=== Instructions for the task ===
Exactly the lines below from the one with "the other 0NNN" up to and including the one with "The step -/" make up the answer, with nothing else added.

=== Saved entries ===
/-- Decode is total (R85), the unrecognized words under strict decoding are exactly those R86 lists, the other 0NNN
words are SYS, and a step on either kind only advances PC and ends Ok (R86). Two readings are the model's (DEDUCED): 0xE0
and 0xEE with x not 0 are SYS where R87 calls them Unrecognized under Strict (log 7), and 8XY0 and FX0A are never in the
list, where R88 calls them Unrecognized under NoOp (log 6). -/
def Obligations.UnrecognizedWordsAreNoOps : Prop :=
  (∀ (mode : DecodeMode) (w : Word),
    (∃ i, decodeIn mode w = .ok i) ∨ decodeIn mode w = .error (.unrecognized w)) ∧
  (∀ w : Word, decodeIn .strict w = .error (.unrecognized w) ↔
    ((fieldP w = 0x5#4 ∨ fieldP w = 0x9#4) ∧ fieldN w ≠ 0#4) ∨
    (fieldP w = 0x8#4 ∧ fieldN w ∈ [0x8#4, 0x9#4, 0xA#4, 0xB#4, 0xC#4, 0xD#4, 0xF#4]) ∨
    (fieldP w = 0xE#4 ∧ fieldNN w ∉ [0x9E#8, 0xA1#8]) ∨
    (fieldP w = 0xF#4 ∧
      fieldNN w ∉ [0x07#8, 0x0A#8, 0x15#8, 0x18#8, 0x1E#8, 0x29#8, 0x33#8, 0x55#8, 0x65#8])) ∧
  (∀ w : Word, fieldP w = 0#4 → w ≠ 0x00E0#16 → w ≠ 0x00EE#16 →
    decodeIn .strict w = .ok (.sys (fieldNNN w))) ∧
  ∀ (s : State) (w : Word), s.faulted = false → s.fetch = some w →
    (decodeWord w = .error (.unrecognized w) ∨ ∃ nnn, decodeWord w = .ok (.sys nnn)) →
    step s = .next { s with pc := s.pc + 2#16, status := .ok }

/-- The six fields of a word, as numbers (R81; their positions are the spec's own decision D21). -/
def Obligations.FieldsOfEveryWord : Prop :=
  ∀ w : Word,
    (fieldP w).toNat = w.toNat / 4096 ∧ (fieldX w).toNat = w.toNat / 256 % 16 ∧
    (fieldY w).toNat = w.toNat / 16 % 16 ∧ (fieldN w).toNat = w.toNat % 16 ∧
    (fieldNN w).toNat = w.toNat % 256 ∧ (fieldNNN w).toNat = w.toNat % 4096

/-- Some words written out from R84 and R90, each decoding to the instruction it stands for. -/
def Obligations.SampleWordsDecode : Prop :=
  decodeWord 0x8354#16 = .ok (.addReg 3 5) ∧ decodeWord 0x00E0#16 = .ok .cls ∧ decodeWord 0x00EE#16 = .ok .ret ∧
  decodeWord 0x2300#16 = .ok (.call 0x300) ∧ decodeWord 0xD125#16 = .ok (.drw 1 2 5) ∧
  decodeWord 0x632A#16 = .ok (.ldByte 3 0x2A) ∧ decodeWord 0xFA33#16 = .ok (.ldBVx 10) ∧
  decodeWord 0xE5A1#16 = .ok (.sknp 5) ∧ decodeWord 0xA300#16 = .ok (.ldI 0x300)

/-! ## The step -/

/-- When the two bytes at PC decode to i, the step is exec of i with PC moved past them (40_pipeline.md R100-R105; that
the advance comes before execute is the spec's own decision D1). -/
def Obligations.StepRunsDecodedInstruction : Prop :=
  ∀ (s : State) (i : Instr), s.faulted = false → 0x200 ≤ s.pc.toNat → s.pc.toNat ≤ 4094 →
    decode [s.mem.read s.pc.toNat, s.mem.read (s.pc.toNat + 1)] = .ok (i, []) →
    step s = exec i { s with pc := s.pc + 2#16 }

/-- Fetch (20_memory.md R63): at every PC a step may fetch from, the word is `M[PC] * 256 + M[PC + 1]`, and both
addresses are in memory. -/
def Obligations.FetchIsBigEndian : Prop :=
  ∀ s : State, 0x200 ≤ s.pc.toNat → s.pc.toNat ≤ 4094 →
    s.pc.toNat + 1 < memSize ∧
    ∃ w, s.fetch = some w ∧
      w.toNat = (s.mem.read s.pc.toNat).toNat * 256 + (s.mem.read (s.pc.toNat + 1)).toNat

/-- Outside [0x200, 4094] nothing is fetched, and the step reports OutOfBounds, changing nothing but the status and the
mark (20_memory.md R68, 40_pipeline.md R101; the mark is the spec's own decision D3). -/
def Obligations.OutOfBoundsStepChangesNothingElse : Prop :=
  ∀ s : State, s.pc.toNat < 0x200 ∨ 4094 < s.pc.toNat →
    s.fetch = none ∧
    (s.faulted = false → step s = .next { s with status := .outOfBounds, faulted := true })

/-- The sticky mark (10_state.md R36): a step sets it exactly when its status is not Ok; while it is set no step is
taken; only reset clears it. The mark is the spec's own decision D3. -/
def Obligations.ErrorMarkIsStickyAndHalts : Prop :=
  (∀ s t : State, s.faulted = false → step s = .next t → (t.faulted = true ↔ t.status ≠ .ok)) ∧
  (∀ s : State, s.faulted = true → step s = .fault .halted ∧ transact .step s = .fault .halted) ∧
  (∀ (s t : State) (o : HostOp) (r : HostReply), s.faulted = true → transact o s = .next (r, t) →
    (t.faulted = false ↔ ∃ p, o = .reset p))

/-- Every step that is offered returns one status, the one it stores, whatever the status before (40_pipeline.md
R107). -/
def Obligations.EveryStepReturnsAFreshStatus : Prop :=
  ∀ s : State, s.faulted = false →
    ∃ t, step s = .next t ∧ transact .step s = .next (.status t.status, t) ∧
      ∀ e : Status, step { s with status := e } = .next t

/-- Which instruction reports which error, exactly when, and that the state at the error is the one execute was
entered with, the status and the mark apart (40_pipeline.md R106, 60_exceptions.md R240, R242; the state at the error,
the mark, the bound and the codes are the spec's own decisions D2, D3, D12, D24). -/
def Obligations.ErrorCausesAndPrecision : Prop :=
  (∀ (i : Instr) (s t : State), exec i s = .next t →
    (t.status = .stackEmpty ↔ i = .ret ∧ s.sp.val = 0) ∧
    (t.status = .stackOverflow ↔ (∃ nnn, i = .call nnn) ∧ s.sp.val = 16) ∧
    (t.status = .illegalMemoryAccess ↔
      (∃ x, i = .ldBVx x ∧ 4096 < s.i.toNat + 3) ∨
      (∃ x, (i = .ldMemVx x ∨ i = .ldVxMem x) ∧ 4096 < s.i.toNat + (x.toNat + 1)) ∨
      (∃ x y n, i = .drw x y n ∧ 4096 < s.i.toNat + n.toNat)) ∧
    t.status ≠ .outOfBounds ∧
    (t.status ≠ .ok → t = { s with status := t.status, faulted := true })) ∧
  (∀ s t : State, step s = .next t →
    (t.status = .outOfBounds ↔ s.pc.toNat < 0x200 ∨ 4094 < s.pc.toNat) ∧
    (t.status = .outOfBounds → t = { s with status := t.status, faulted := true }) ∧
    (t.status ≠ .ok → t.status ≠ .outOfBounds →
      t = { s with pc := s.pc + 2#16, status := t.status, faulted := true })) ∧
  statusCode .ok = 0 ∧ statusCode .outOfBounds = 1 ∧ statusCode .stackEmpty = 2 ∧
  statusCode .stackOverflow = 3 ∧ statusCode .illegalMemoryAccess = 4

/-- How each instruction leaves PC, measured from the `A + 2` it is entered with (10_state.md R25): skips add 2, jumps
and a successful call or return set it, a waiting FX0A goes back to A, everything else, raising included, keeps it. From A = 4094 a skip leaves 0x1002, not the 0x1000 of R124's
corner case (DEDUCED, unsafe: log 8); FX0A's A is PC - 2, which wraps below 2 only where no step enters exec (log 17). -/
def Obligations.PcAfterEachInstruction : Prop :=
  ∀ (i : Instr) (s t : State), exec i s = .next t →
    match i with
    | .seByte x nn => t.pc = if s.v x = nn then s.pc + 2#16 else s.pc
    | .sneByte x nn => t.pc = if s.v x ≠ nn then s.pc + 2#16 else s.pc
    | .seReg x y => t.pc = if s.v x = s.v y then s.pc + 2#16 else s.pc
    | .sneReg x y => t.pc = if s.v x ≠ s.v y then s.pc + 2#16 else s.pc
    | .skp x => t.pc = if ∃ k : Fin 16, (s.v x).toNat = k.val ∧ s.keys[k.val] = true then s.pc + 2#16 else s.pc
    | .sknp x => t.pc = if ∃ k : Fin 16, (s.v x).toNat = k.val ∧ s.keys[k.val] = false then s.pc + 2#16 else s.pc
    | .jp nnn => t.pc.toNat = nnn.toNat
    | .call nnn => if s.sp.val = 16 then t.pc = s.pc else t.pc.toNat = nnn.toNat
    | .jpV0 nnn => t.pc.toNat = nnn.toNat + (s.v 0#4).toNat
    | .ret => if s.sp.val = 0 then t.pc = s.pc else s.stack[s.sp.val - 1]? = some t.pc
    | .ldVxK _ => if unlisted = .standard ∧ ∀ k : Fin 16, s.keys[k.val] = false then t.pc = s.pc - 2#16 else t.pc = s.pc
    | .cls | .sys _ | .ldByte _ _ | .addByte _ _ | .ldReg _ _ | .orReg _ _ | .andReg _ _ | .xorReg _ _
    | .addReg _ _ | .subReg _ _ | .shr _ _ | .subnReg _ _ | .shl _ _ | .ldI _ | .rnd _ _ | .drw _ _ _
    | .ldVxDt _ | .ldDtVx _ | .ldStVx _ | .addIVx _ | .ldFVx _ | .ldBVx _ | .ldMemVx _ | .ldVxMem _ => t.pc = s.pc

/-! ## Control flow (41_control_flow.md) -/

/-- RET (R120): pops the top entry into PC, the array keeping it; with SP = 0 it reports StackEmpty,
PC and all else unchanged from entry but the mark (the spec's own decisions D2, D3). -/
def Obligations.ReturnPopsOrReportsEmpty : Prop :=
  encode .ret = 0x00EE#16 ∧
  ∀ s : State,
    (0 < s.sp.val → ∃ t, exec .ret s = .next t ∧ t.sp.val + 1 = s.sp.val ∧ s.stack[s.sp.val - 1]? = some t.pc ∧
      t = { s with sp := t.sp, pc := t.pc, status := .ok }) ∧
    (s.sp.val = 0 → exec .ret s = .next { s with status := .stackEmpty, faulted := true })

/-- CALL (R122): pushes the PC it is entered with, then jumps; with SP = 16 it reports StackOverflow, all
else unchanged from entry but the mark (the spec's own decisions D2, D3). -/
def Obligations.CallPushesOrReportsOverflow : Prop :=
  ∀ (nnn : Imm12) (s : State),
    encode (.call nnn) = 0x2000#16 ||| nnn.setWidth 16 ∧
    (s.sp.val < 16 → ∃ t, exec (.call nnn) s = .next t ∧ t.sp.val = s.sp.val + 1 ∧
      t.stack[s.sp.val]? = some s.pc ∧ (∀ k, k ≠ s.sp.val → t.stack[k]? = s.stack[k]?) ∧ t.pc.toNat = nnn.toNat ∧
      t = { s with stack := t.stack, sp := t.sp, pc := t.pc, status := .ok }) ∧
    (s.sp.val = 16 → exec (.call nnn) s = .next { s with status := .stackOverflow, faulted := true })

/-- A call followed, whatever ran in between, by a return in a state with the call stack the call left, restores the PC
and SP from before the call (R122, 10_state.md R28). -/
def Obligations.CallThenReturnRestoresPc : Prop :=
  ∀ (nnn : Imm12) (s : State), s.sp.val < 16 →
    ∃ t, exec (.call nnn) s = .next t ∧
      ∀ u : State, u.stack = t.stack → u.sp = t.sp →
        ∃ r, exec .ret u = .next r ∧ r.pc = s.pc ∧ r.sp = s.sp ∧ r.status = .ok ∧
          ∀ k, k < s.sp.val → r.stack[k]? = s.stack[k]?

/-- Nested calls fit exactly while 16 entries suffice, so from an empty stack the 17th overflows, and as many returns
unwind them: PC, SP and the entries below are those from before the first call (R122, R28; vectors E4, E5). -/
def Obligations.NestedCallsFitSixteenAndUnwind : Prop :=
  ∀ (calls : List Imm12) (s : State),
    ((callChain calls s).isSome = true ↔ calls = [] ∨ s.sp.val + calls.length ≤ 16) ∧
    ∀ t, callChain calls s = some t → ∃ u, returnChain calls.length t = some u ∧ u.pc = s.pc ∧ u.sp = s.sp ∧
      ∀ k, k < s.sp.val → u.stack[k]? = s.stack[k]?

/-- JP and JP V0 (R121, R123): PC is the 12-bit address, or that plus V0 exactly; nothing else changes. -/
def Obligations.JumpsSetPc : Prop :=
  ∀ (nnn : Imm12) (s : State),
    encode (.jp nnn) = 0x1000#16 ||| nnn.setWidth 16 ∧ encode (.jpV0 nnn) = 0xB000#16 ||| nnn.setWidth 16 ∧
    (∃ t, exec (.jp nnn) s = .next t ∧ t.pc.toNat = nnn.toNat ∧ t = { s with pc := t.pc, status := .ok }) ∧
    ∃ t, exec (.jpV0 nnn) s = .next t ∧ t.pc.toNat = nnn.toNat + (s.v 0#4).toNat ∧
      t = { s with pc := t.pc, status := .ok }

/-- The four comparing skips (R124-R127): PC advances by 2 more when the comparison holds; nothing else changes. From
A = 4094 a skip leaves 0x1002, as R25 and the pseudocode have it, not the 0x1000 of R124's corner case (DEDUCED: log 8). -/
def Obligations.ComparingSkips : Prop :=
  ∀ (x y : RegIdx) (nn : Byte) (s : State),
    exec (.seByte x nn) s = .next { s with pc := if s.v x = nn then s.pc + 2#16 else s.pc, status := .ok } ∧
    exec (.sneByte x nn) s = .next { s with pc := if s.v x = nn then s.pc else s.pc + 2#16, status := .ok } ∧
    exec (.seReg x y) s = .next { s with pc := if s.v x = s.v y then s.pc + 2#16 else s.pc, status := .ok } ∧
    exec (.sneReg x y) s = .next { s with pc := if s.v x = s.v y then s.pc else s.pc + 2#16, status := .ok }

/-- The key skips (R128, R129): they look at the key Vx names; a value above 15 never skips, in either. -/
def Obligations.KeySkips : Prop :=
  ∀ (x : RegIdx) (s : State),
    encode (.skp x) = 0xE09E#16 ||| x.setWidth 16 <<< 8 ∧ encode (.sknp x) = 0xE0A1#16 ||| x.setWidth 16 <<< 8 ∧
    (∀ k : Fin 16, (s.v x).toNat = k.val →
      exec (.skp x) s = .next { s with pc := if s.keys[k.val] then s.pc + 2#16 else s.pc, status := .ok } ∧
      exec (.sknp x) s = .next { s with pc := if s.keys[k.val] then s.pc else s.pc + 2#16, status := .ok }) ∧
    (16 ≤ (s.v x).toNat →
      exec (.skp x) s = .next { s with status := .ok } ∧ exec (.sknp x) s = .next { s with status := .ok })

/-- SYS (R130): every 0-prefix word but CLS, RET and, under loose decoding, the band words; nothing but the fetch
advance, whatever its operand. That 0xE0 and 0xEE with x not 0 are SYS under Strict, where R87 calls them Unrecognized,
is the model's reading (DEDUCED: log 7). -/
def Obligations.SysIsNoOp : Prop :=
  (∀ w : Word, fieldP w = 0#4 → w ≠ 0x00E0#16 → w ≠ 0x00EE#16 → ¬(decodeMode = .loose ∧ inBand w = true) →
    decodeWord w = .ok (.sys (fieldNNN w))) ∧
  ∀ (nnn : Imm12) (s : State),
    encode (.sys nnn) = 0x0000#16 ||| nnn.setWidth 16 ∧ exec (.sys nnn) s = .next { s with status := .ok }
---
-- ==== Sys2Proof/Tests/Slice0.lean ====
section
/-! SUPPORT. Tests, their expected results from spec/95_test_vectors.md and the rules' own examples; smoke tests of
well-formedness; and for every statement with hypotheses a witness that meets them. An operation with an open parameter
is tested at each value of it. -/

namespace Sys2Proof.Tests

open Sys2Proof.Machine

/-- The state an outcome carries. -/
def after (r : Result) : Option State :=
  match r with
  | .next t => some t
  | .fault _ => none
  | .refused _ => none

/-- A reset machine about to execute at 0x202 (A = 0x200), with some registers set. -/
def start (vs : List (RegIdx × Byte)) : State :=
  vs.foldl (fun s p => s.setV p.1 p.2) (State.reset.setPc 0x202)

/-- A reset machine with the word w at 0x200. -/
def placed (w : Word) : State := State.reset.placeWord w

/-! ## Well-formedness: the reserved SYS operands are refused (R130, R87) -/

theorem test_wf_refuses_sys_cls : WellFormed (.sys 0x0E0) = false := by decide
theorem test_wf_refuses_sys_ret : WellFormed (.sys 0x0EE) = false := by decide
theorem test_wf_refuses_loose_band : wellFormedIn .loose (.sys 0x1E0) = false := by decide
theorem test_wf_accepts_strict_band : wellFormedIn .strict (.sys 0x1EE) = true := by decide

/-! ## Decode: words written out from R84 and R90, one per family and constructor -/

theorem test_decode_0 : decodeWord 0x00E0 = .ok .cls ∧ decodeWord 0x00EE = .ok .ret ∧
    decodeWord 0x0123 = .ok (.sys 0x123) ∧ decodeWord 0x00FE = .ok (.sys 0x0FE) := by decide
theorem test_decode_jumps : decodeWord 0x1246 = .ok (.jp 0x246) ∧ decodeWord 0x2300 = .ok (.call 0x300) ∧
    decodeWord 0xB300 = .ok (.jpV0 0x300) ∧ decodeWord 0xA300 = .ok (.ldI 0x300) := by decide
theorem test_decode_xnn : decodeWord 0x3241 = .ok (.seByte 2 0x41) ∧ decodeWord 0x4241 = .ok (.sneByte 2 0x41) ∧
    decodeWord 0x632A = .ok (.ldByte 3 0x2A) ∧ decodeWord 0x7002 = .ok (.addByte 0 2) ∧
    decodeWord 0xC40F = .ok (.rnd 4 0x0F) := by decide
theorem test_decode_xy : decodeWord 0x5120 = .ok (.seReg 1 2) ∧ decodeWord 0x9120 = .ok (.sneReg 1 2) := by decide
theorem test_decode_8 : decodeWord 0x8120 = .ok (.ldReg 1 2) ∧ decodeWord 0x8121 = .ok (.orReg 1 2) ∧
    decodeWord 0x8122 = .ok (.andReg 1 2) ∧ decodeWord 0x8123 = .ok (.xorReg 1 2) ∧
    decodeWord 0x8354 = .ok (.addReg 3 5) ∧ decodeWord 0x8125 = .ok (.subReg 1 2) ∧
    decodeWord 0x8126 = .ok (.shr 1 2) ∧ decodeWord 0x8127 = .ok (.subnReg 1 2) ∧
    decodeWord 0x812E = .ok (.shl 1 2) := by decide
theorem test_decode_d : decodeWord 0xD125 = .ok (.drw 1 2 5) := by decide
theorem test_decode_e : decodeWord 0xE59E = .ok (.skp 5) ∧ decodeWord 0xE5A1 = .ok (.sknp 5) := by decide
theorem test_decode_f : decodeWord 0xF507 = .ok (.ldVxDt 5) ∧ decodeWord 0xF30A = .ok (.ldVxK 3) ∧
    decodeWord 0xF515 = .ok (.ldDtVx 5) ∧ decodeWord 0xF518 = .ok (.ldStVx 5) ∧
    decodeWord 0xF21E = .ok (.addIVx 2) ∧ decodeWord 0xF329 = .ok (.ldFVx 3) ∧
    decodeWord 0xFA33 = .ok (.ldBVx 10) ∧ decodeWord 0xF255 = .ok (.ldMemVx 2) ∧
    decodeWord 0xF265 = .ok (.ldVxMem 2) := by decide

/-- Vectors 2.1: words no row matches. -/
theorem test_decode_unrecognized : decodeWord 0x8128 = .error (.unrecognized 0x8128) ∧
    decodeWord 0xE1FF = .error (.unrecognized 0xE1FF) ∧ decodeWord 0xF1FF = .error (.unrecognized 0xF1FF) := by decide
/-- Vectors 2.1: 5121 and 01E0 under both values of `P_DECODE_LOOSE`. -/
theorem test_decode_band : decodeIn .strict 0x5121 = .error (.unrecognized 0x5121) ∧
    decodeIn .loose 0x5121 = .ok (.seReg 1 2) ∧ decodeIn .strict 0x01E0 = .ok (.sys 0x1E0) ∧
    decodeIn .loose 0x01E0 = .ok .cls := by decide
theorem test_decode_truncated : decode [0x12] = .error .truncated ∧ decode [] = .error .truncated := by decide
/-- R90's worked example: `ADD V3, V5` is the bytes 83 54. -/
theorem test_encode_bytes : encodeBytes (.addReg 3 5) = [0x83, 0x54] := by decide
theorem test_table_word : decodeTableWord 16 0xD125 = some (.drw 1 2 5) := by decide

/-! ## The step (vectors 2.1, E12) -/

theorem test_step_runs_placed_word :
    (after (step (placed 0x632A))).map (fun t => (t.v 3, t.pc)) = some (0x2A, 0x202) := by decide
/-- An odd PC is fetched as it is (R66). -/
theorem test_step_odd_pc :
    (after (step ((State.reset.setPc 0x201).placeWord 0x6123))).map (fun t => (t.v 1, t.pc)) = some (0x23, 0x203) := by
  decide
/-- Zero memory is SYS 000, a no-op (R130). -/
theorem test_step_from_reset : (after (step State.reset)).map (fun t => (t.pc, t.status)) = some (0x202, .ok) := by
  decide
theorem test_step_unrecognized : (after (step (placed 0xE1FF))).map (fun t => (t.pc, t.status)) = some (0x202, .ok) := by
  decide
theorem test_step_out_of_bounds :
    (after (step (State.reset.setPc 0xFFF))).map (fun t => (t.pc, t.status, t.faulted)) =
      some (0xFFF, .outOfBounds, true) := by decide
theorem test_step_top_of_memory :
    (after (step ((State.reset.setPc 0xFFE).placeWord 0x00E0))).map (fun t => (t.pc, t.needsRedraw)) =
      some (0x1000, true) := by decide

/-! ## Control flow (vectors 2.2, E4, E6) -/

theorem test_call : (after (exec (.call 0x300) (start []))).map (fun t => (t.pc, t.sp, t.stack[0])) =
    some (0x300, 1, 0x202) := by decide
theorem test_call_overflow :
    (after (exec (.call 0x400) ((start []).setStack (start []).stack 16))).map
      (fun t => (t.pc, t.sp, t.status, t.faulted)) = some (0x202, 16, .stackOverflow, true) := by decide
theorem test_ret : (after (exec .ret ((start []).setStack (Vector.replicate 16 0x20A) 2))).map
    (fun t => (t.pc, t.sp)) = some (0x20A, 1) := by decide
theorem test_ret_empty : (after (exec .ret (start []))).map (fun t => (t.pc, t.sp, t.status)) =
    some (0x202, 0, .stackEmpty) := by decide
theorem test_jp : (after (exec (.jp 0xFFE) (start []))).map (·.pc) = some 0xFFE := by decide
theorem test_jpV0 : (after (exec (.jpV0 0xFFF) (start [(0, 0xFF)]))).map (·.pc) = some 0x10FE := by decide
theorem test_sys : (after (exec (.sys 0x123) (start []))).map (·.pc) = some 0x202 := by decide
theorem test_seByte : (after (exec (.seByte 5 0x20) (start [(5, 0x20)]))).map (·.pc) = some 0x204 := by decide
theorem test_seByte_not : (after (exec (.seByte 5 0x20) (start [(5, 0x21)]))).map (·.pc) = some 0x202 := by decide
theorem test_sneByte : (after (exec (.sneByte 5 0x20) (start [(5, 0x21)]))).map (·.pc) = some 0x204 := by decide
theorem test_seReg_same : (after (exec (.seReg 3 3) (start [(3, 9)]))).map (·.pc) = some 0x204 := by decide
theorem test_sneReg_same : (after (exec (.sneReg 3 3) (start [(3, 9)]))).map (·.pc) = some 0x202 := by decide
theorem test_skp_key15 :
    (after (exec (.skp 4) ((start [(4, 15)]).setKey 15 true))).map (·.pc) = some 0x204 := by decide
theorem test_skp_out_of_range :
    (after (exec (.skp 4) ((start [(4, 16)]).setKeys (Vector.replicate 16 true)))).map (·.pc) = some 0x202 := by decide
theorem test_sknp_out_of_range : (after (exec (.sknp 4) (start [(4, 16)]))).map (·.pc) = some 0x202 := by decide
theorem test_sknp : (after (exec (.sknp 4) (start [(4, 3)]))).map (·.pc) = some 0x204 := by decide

=== Response below ===
/-- Decode is total (R85), the unrecognized words under strict decoding are exactly those R86 lists, the other 0NNN
words are SYS, and a step on either kind only advances PC and ends Ok (R86). Two readings are the model's (DEDUCED): 0xE0
and 0xEE with x not 0 are SYS where R87 calls them Unrecognized under Strict (log 7), and 8XY0 and FX0A are never in the
list, where R88 calls them Unrecognized under NoOp (log 6). -/
def Obligations.UnrecognizedWordsAreNoOps : Prop :=
  (∀ (mode : DecodeMode) (w : Word),
    (∃ i, decodeIn mode w = .ok i) ∨ decodeIn mode w = .error (.unrecognized w)) ∧
  (∀ w : Word, decodeIn .strict w = .error (.unrecognized w) ↔
    ((fieldP w = 0x5#4 ∨ fieldP w = 0x9#4) ∧ fieldN w ≠ 0#4) ∨
    (fieldP w = 0x8#4 ∧ fieldN w ∈ [0x8#4, 0x9#4, 0xA#4, 0xB#4, 0xC#4, 0xD#4, 0xF#4]) ∨
    (fieldP w = 0xE#4 ∧ fieldNN w ∉ [0x9E#8, 0xA1#8]) ∨
    (fieldP w = 0xF#4 ∧
      fieldNN w ∉ [0x07#8, 0x0A#8, 0x15#8, 0x18#8, 0x1E#8, 0x29#8, 0x33#8, 0x55#8, 0x65#8])) ∧
  (∀ w : Word, fieldP w = 0#4 → w ≠ 0x00E0#16 → w ≠ 0x00EE#16 →
    decodeIn .strict w = .ok (.sys (fieldNNN w))) ∧
  ∀ (s : State) (w : Word), s.faulted = false → s.fetch = some w →
    (decodeWord w = .error (.unrecognized w) ∨ ∃ nnn, decodeWord w = .ok (.sys nnn)) →
    step s = .next { s with pc := s.pc + 2#16, status := .ok }

/-- The six fields of a word, as numbers (R81; their positions are the spec's own decision D21). -/
def Obligations.FieldsOfEveryWord : Prop :=
  ∀ w : Word,
    (fieldP w).toNat = w.toNat / 4096 ∧ (fieldX w).toNat = w.toNat / 256 % 16 ∧
    (fieldY w).toNat = w.toNat / 16 % 16 ∧ (fieldN w).toNat = w.toNat % 16 ∧
    (fieldNN w).toNat = w.toNat % 256 ∧ (fieldNNN w).toNat = w.toNat % 4096

/-- Some words written out from R84 and R90, each decoding to the instruction it stands for. -/
def Obligations.SampleWordsDecode : Prop :=
  decodeWord 0x8354#16 = .ok (.addReg 3 5) ∧ decodeWord 0x00E0#16 = .ok .cls ∧ decodeWord 0x00EE#16 = .ok .ret ∧
  decodeWord 0x2300#16 = .ok (.call 0x300) ∧ decodeWord 0xD125#16 = .ok (.drw 1 2 5) ∧
  decodeWord 0x632A#16 = .ok (.ldByte 3 0x2A) ∧ decodeWord 0xFA33#16 = .ok (.ldBVx 10) ∧
  decodeWord 0xE5A1#16 = .ok (.sknp 5) ∧ decodeWord 0xA300#16 = .ok (.ldI 0x300)

/-! ## The step -/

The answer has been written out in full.